Lei impõe valor venal para ITBI e prejudica transações imobiliárias
Em uma medida que pode onerar ainda mais os contribuintes, a Câmara Legislativa do Distrito Federal (CLDF) aprovou uma lei que estabelece o valor venal do imóvel como base para o cálculo do Imposto sobre Transmissão de Bens Imóveis (ITBI). Proposta pelo deputado Thiago Manzoni, a legislação ignora flutuações de mercado e impõe uma rigidez que complica negociações, gerando críticas de especialistas em direito tributário. Essa mudança surge em um momento de instabilidade econômica em 2026, agravando o cenário para quem busca adquirir ou vender propriedades.
Impactos negativos para proprietários e compradores
O valor venal, determinado pela administração pública, frequentemente supera o preço real de mercado, resultando em um ITBI mais elevado. Isso desestimula transações imobiliárias, já que compradores e vendedores enfrentam custos adicionais inesperados. Thiago Manzoni, autor da lei na CLDF, defende a medida como forma de padronização, mas críticos apontam que ela beneficia apenas o erário público, em detrimento dos cidadãos comuns.
Em Brasília, onde o mercado imobiliário já sofre com burocracia excessiva, essa lei pode frear investimentos e prolongar a estagnação do setor. Proprietários relatam receio de vender imóveis, temendo uma tributação desproporcional que erode lucros. A ausência de flexibilidade no cálculo do ITBI reflete uma abordagem fiscal rígida, que ignora realidades econômicas atuais.
Críticas à proposta de Thiago Manzoni
A iniciativa de Thiago Manzoni na CLDF é vista como um retrocesso, priorizando arrecadação sobre justiça tributária. Sem considerar variações regionais ou econômicas, a lei pode gerar disputas judiciais, sobrecarregando o sistema de justiça. Especialistas alertam que, em 2026, com a inflação persistente, essa base de cálculo venal agravará desigualdades no acesso à moradia.

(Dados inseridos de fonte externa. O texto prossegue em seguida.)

-- ==== Sys2Proof/Machine/Flags.lean ====
section
/-! DEFINITION. Number formats, rounding and the flag computations of spec/03_arithmetic.md: one rounding of the exact
result (R67), tininess after rounding and overflow (R71), flushing (R72), NaNs (R73), zeros and compares (R74),
conversions (R75), the four functions of R162. Flags are NV, DZ, OF, UF, NX in the places of R70. -/

namespace Sys2Proof.Machine

/-- NV of R70. -/
def flagNV : BitVec 5 := 16
/-- DZ of R70. -/
def flagDZ : BitVec 5 := 8
/-- OF of R70. -/
def flagOF : BitVec 5 := 4
/-- UF of R70. -/
def flagUF : BitVec 5 := 2
/-- NX of R70. -/
def flagNX : BitVec 5 := 1

/-- A floating-point format (R64): exponent and fraction widths; E4M3 has no infinity (R65). -/
structure FpFmt where
  ew : Nat
  fw : Nat
  e4m3 : Bool
  deriving DecidableEq, Repr

/-- binary32 (R64). -/
def fp32 : FpFmt := ⟨8, 23, false⟩
/-- BF16 (R64). -/
def fpBf16 : FpFmt := ⟨8, 7, false⟩
/-- binary16 (R64). -/
def fp16 : FpFmt := ⟨5, 10, false⟩
/-- E4M3 (R64, R65). -/
def fpE4m3 : FpFmt := ⟨4, 3, true⟩
/-- E5M2 (R64). -/
def fpE5m2 : FpFmt := ⟨5, 2, false⟩
/-- The format of a T code (R102). -/
def fpOfT (t : Nat) : FpFmt := if t = 0 then fp32 else if t = 1 then fpBf16 else fp16
/-- The format of a floating-point FMT code (R102). -/
def fpOfFmt (k : Nat) : FpFmt :=
  if k = 1 then fp32 else if k = 2 then fpBf16 else if k = 3 then fp16 else if k = 4 then fpE4m3 else fpE5m2
/-- Width in bits. -/
def FpFmt.width (f : FpFmt) : Nat := 1 + f.ew + f.fw
/-- Exponent bias (R64). -/
def FpFmt.bias (f : FpFmt) : Nat := 2 ^ (f.ew - 1) - 1
/-- The exponent of the smallest normal value. -/
def FpFmt.emin (f : FpFmt) : Int := 1 - f.bias
/-- The largest finite encoding, without sign. -/
def FpFmt.maxFinite (f : FpFmt) : Nat := if f.e4m3 then 0x7E else (2 ^ f.ew - 1) * 2 ^ f.fw - 1
/-- The encoding of +infinity (not E4M3). -/
def FpFmt.infBits (f : FpFmt) : Nat := (2 ^ f.ew - 1) * 2 ^ f.fw
/-- The canonical NaN (R64, R73). -/
def FpFmt.nanBits (f : FpFmt) : Nat := if f.e4m3 then 0x7F else f.infBits + 2 ^ (f.fw - 1)
/-- The sign bit's weight. -/
def FpFmt.signBit (f : FpFmt) : Nat := 2 ^ (f.ew + f.fw)

/-- What an encoding denotes: a NaN, signalling or quiet; an infinity; or (-1)^neg * m * 2^e. -/
inductive FpVal where
  | nan (signalling : Bool)
  | inf (neg : Bool)
  | fin (neg : Bool) (m : Nat) (e : Int)
  deriving DecidableEq, Repr

/-- The value of an encoding (R64, R65), subnormals read as zero when fzi (R72). -/
def FpFmt.value (f : FpFmt) (fzi : Bool) (x : Nat) : FpVal :=
  let x := x % 2 ^ f.width
  let neg := decide (f.signBit ≤ x)
  let ex := x / 2 ^ f.fw % 2 ^ f.ew
  let fr := x % 2 ^ f.fw
  if f.e4m3 && ex == 15 && fr == 7 then .nan false
  else if !f.e4m3 && ex == 2 ^ f.ew - 1 then
    if fr = 0 then .inf neg else .nan (decide (fr < 2 ^ (f.fw - 1)))
  else if ex = 0 then .fin neg (if fzi then 0 else fr) (f.emin - f.fw)
  else .fin neg (2 ^ f.fw + fr) ((ex : Int) - f.bias - f.fw)

/-- The encoding is a subnormal. -/
def FpFmt.subnormal (f : FpFmt) (x : Nat) : Bool := x / 2 ^ f.fw % 2 ^ f.ew == 0 && x % 2 ^ f.fw != 0

/-- Number of bits of a natural number. -/
def bitLen (n : Nat) : Nat := if n = 0 then 0 else Nat.log2 n + 1

/-- m * 2^k as a whole part and whether something is lost; k may be negative. -/
def shiftExact (m : Nat) (k : Int) : Nat × Nat × Nat :=
  if 0 ≤ k then (m * 2 ^ k.toNat, 0, 1) else (m / 2 ^ (-k).toNat, m % 2 ^ (-k).toNat, 2 ^ (-k).toNat)

/-- Round the magnitude m * 2^k (and a bit more when sticky) to a whole number in a mode (R67); the second part says
whether it is inexact. -/
def roundMag (mode : Nat) (neg : Bool) (m : Nat) (k : Int) (sticky : Bool) : Nat × Bool :=
  let r := shiftExact m k
  let inexact := r.2.1 != 0 || sticky
  let up :=
    if mode = 0 then decide (r.2.2 < 2 * r.2.1) || (2 * r.2.1 == r.2.2 && (sticky || r.1 % 2 == 1))
    else if mode = 1 then false
    else if mode = 2 then inexact && !neg
    else inexact && neg
  (if up then r.1 + 1 else r.1, inexact)

/-- RoundToFormat (R67, R71, R72, R85): the encoding and the flags OF, UF, NX, from the exact value
(-1)^neg * m * 2^e, a bit more in magnitude when sticky. -/
def FpFmt.round (f : FpFmt) (mode : Nat) (fzo neg : Bool) (m : Nat) (e : Int) (sticky : Bool) : Nat × BitVec 5 :=
  let sg := if neg then f.signBit else 0
  if m = 0 then (sg, 0) else
  let top : Int := e + (bitLen m : Int) - 1
  let qu : Int := top - f.fw
  let ru := roundMag mode neg m (e - qu) sticky
  let tiny := decide (bitLen ru.1 + qu ≤ f.emin)
  if tiny && fzo then (sg, flagUF ||| flagNX) else
  let q : Int := max qu (f.emin - f.fw)
  let r := roundMag mode neg m (e - q) sticky
  -- the encoding: a normal's field counts from the smallest normal's quantum
  let enc : Int := r.1 + (q - (f.emin - f.fw)) * 2 ^ f.fw
  if decide ((f.maxFinite : Int) < enc) then
    let toInf := mode == 0 || (mode == 2 && !neg) || (mode == 3 && neg)
    (sg + (if f.e4m3 then f.maxFinite else if toInf then f.infBits else f.maxFinite), flagOF ||| flagNX)
  else
    (sg + enc.toNat, if r.2 then (if tiny then flagUF ||| flagNX else flagNX) else 0)

/-- A signed exact sum of two dyadics. -/
def addDyadic (n1 : Bool) (m1 : Nat) (e1 : Int) (n2 : Bool) (m2 : Nat) (e2 : Int) : Int × Int :=
  let e := min e1 e2
  let a : Int := m1 * 2 ^ (e1 - e).toNat
  let b : Int := m2 * 2 ^ (e2 - e).toNat
  ((if n1 then -a else a) + (if n2 then -b else b), e)

/-- NV of a signalling operand (R73). -/
def FpVal.nv : FpVal → BitVec 5
  | .nan true => flagNV
  | _ => 0
/-- The operand is a NaN. -/
def FpVal.isNan : FpVal → Bool
  | .nan _ => true
  | _ => false
/-- The other sign. -/
def FpVal.negate : FpVal → FpVal
  | .nan b => .nan b
  | .inf n => .inf !n
  | .fin n m e => .fin (!n) m e

/-- Round the sum of two finite values (R74: an exact zero is +0, or -0 in RDN, unless both have one sign). -/
def FpFmt.roundSum (f : FpFmt) (mode : Nat) (fzo n1 : Bool) (m1 : Nat) (e1 : Int) (n2 : Bool) (m2 : Nat) (e2 : Int) :
    Nat × BitVec 5 :=
  let s := addDyadic n1 m1 e1 n2 m2 e2
  if s.1 = 0 then ((if (if n1 == n2 then n1 else mode == 3) then f.signBit else 0), 0)
  else f.round mode fzo (decide (s.1 < 0)) s.1.natAbs s.2 false

/-- The signed infinity of a format. -/
def FpFmt.infOf (f : FpFmt) (neg : Bool) : Nat := f.infBits + (if neg then f.signBit else 0)

/-- a + b (R73, R74). -/
def FpFmt.add (f : FpFmt) (mode : Nat) (fzo : Bool) (a b : FpVal) : Nat × BitVec 5 :=
  let nv := a.nv ||| b.nv
  match a, b with
  | .nan _, _ => (f.nanBits, nv)
  | _, .nan _ => (f.nanBits, nv)
  | .inf x, .inf y => if x == y then (f.infOf x, 0) else (f.nanBits, flagNV)
  | .inf x, .fin _ _ _ => (f.infOf x, 0)
  | .fin _ _ _, .inf y => (f.infOf y, 0)
  | .fin n1 m1 e1, .fin n2 m2 e2 => f.roundSum mode fzo n1 m1 e1 n2 m2 e2

/-- a * b (R73, R74). -/
def FpFmt.mul (f : FpFmt) (mode : Nat) (fzo : Bool) (a b : FpVal) : Nat × BitVec 5 :=
  let nv := a.nv ||| b.nv
  match a, b with
  | .nan _, _ => (f.nanBits, nv)
  | _, .nan _ => (f.nanBits, nv)
  | .inf x, .inf y => (f.infOf (x != y), 0)
  | .inf x, .fin n m _ => if m = 0 then (f.nanBits, flagNV) else (f.infOf (x != n), 0)
  | .fin n m _, .inf y => if m = 0 then (f.nanBits, flagNV) else (f.infOf (n != y), 0)
  | .fin n1 m1 e1, .fin n2 m2 e2 => f.round mode fzo (n1 != n2) (m1 * m2) (e1 + e2) false

/-- a * b + c, rounded once (R67, R73: 0 times infinity is invalid whatever the addend). -/
def FpFmt.fma (f : FpFmt) (mode : Nat) (fzo : Bool) (a b c : FpVal) : Nat × BitVec 5 :=
  let nv := a.nv ||| b.nv ||| c.nv
  match a, b with
  | .nan _, _ => (f.nanBits, nv)
  | _, .nan _ => (f.nanBits, nv)
  | .inf x, .inf y => addInf (x != y) nv
  | .inf x, .fin n m _ => if m = 0 then (f.nanBits, flagNV) else addInf (x != n) nv
  | .fin n m _, .inf y => if m = 0 then (f.nanBits, flagNV) else addInf (n != y) nv
  | .fin n1 m1 e1, .fin n2 m2 e2 =>
    match c with
    | .nan _ => (f.nanBits, nv)
    | .inf z => (f.infOf z, 0)
    | .fin n3 m3 e3 => f.roundSum mode fzo (n1 != n2) (m1 * m2) (e1 + e2) n3 m3 e3
where
  /-- An infinite product plus the addend. -/
  addInf (p : Bool) (nv : BitVec 5) : Nat × BitVec 5 :=
    match c with
    | .nan _ => (f.nanBits, nv)
    | .inf z => if z == p then (f.infOf p, 0) else (f.nanBits, flagNV)
    | .fin _ _ _ => (f.infOf p, 0)

/-- Compare: `none` when unordered, else whether less, equal (0), or greater; -0 equals +0 (R74). -/
def fpCompare (a b : FpVal) : Option Int :=
  match a, b with
  | .nan _, _ => none
  | _, .nan _ => none
  | .inf x, .inf y => some (if x == y then 0 else if x then -1 else 1)
  | .inf x, .fin _ _ _ => some (if x then -1 else 1)
  | .fin _ _ _, .inf y => some (if y then 1 else -1)
  | .fin n1 m1 e1, .fin n2 m2 e2 => some (addDyadic n1 m1 e1 (!n2) m2 e2).1

/-- Sign of a value that is not a NaN. -/
def FpVal.neg : FpVal → Bool
  | .nan _ => false
  | .inf n => n
  | .fin n _ _ => n

/-- The encoding of a value that the format represents, with the flush of FZO (R72). -/
def FpFmt.encodeExact (f : FpFmt) (fzo : Bool) : FpVal → Nat × BitVec 5
  | .nan _ => (f.nanBits, 0)
  | .inf n => (f.infOf n, 0)
  | .fin n m e => f.round 0 fzo n m e false

/-- Minimum (`isMin`) or maximum: -0 below +0, the canonical NaN for a NaN (R74, R161). -/
def FpFmt.minMax (f : FpFmt) (isMin fzo : Bool) (a b : FpVal) : Nat × BitVec 5 :=
  match fpCompare a b with
  | none => (f.nanBits, a.nv ||| b.nv)
  | some c =>
    let aFirst := if c = 0 then (if isMin then a.neg else !a.neg) else if isMin then decide (c < 0) else decide (0 < c)
    f.encodeExact fzo (if aFirst then a else b)

/-- FP to FP (R75). -/
def FpFmt.convert (f : FpFmt) (mode : Nat) (fzo : Bool) (a : FpVal) : Nat × BitVec 5 :=
  match a with
  | .nan sg => (f.nanBits, if sg then flagNV else 0)
  | .inf n => if f.e4m3 then (f.maxFinite + (if n then f.signBit else 0), flagNV) else (f.infOf n, 0)
  | .fin n m e => f.round mode fzo n m e false

/-- An integer to FP (R75). -/
def FpFmt.ofInt (f : FpFmt) (mode : Nat) (fzo : Bool) (v : Int) : Nat × BitVec 5 :=
  f.round mode fzo (decide (v < 0)) v.natAbs 0 false

/-- FP to an integer of n bits, clamped (R75, R151). -/
def fpToInt (n : Nat) (unsigned : Bool) (mode : Nat) (a : FpVal) : Int × BitVec 5 :=
  let lo : Int := if unsigned then 0 else -(2 ^ (n - 1) : Int)
  let hi : Int := if unsigned then 2 ^ n - 1 else 2 ^ (n - 1) - 1
  match a with
  | .nan _ => (0, flagNV)
  | .inf neg => (if neg then lo else hi, flagNV)
  | .fin neg m e =>
    let r := roundMag mode neg m e false
    let v : Int := if neg then -(r.1 : Int) else r.1
    if v < lo then (lo, flagNV) else if hi < v then (hi, flagNV) else (v, if r.2 then flagNX else 0)

/-- RoundRNE of v * 2^k (R6). -/
def roundRNE (v : Int) (k : Int) : Int :=
  let r := (roundMag 0 false v.natAbs k false).1
  if v < 0 then -(r : Int) else r

/-! ### The functions of R162 -/

/-- Whole square root of n by bits from bit b downward. -/
def isqrtFrom (n : Nat) : Nat → Nat → Nat
  | 0, r => r
  | b + 1, r => let c := r + 2 ^ b; isqrtFrom n b (if c * c ≤ n then c else r)

/-- 1 / a (R162). -/
def FpFmt.recip (f : FpFmt) (mode : Nat) (fzo : Bool) (a : FpVal) : Nat × BitVec 5 :=
  match a with
  | .nan sg => (f.nanBits, if sg then flagNV else 0)
  | .inf n => ((if n then f.signBit else 0), 0)
  | .fin n m e =>
    if m = 0 then (f.infOf n, flagDZ)
    else
      let k := bitLen m + 64
      f.round mode fzo n (2 ^ k / m) (-e - k) (2 ^ k % m != 0)

/-- 1 / sqrt a (R162). -/
def FpFmt.rsqrt (f : FpFmt) (mode : Nat) (fzo : Bool) (a : FpVal) : Nat × BitVec 5 :=
  match a with
  | .nan sg => (f.nanBits, if sg then flagNV else 0)
  | .inf n => if n then (f.nanBits, flagNV) else (0, 0)
  | .fin n m e =>
    if m = 0 then (f.infOf n, flagDZ)
    else if n then (f.nanBits, flagNV)
    else
      -- a = m' * 2^e' with e' even; 1/sqrt a = sqrt (2^(2k) / m') * 2^(-k - e'/2)
      let odd := e % 2 != 0
      let m := if odd then 2 * m else m
      let e := if odd then e - 1 else e
      let k := bitLen m + 40
      let v := 2 ^ (2 * k) / m
      let r := isqrtFrom v (k + 2) 0
      f.round mode fzo false r (-(k : Int) - e / 2) (r * r * m != 2 ^ (2 * k))

/-- The natural logarithm of 2 as a fixed-point number of 256 fraction bits. -/
def ln2Fixed : Nat := 0xB17217F7D1CF79ABC9E3B39803F2F6AF40F343267298B62D8A0D175B8BAAFA2B

/-- 1 + x + x^2/2! + ... in fixed point of 256 fraction bits: term t is x^(k-1)/(k-1)!. -/
def expSeries (x : Nat) : Nat → Nat → Nat → Nat → Nat
  | 0, _, _, acc => acc
  | n + 1, k, t, acc => let t' := t * x / 2 ^ 256 / k; expSeries x n (k + 1) t' (acc + t')

/-- 2^a (R162), from 256 fraction bits of the exact value (log entry 11). -/
def FpFmt.exp2 (f : FpFmt) (mode : Nat) (fzo : Bool) (a : FpVal) : Nat × BitVec 5 :=
  match a with
  | .nan sg => (f.nanBits, if sg then flagNV else 0)
  | .inf n => if n then (0, 0) else (f.infBits, 0)
  | .fin n m e =>
    if m = 0 then f.round mode fzo false 1 0 false
    else
      -- |a| at or above 2^10 is far out of every format's range
      if 10 ≤ e + (bitLen m : Int) - 1 then
        (if n then f.round mode fzo false 1 (-2000) true else f.round mode fzo false 1 2000 true)
      else
        let v : Int := m * 2 ^ (e + 256).toNat
        let v : Int := if n then -v else v
        let whole := v / 2 ^ 256
        let frac := (v % 2 ^ 256).toNat
        if frac = 0 then f.round mode fzo false 1 whole false
        else f.round mode fzo false (expSeries (frac * ln2Fixed / 2 ^ 256) 60 1 (2 ^ 256) (2 ^ 256)) (whole - 256) true

/-- Fraction bits of log2 y by squaring, for y in [1, 2) with 400 fraction bits. -/
def log2Bits : Nat → Nat → Nat → Nat
  | 0, _, acc => acc
  | n + 1, y, acc =>
    let y2 := y * y / 2 ^ 400
    if 2 ^ 401 ≤ y2 then log2Bits n (y2 / 2) (2 * acc + 1) else log2Bits n y2 (2 * acc)

/-- log2 a (R162), from 160 fraction bits of the exact value (log entry 11). -/
def FpFmt.log2 (f : FpFmt) (mode : Nat) (fzo : Bool) (a : FpVal) : Nat × BitVec 5 :=
  match a with
  | .nan sg => (f.nanBits, if sg then flagNV else 0)
  | .inf n => if n then (f.nanBits, flagNV) else (f.infBits, 0)
  | .fin n m e =>
    if m = 0 then (f.infOf true, flagDZ)
    else if n then (f.nanBits, flagNV)
    else
      let l := bitLen m
      let whole : Int := e + l - 1
      if m = 2 ^ (l - 1) then f.ofInt mode fzo whole
      else
        let y := m * 2 ^ (400 - (l - 1))
        let v : Int := whole * 2 ^ 160 + (log2Bits 160 y 0 : Nat)
        -- the exact value lies strictly above v; in magnitude a negative one lies below |v|
        if 0 ≤ v then f.round mode fzo false v.natAbs (-160) true
        else f.round mode fzo true (v.natAbs - 1) (-160) true

end Sys2Proof.Machine
end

Embora a CLDF argumente pela transparência, o enfoque no valor venal ignora apelos por reformas mais equitativas. Contribuintes se sentem desamparados diante de uma legislação que parece desconectada das dificuldades cotidianas. Essa lei reforça a percepção de um sistema tributário opressivo, que penaliza iniciativas privadas sem oferecer contrapartidas claras.
Perspectivas sombrias para o setor imobiliário
Com a implementação dessa lei, o futuro do mercado imobiliário no Distrito Federal parece incerto e desafiador. A obrigatoriedade do valor venal para o ITBI pode desencorajar investidores estrangeiros e locais, contribuindo para uma desaceleração econômica mais ampla. Thiago Manzoni e a CLDF enfrentam agora o ônus de justificar uma medida que, em vez de simplificar, complica ainda mais o panorama fiscal brasileiro.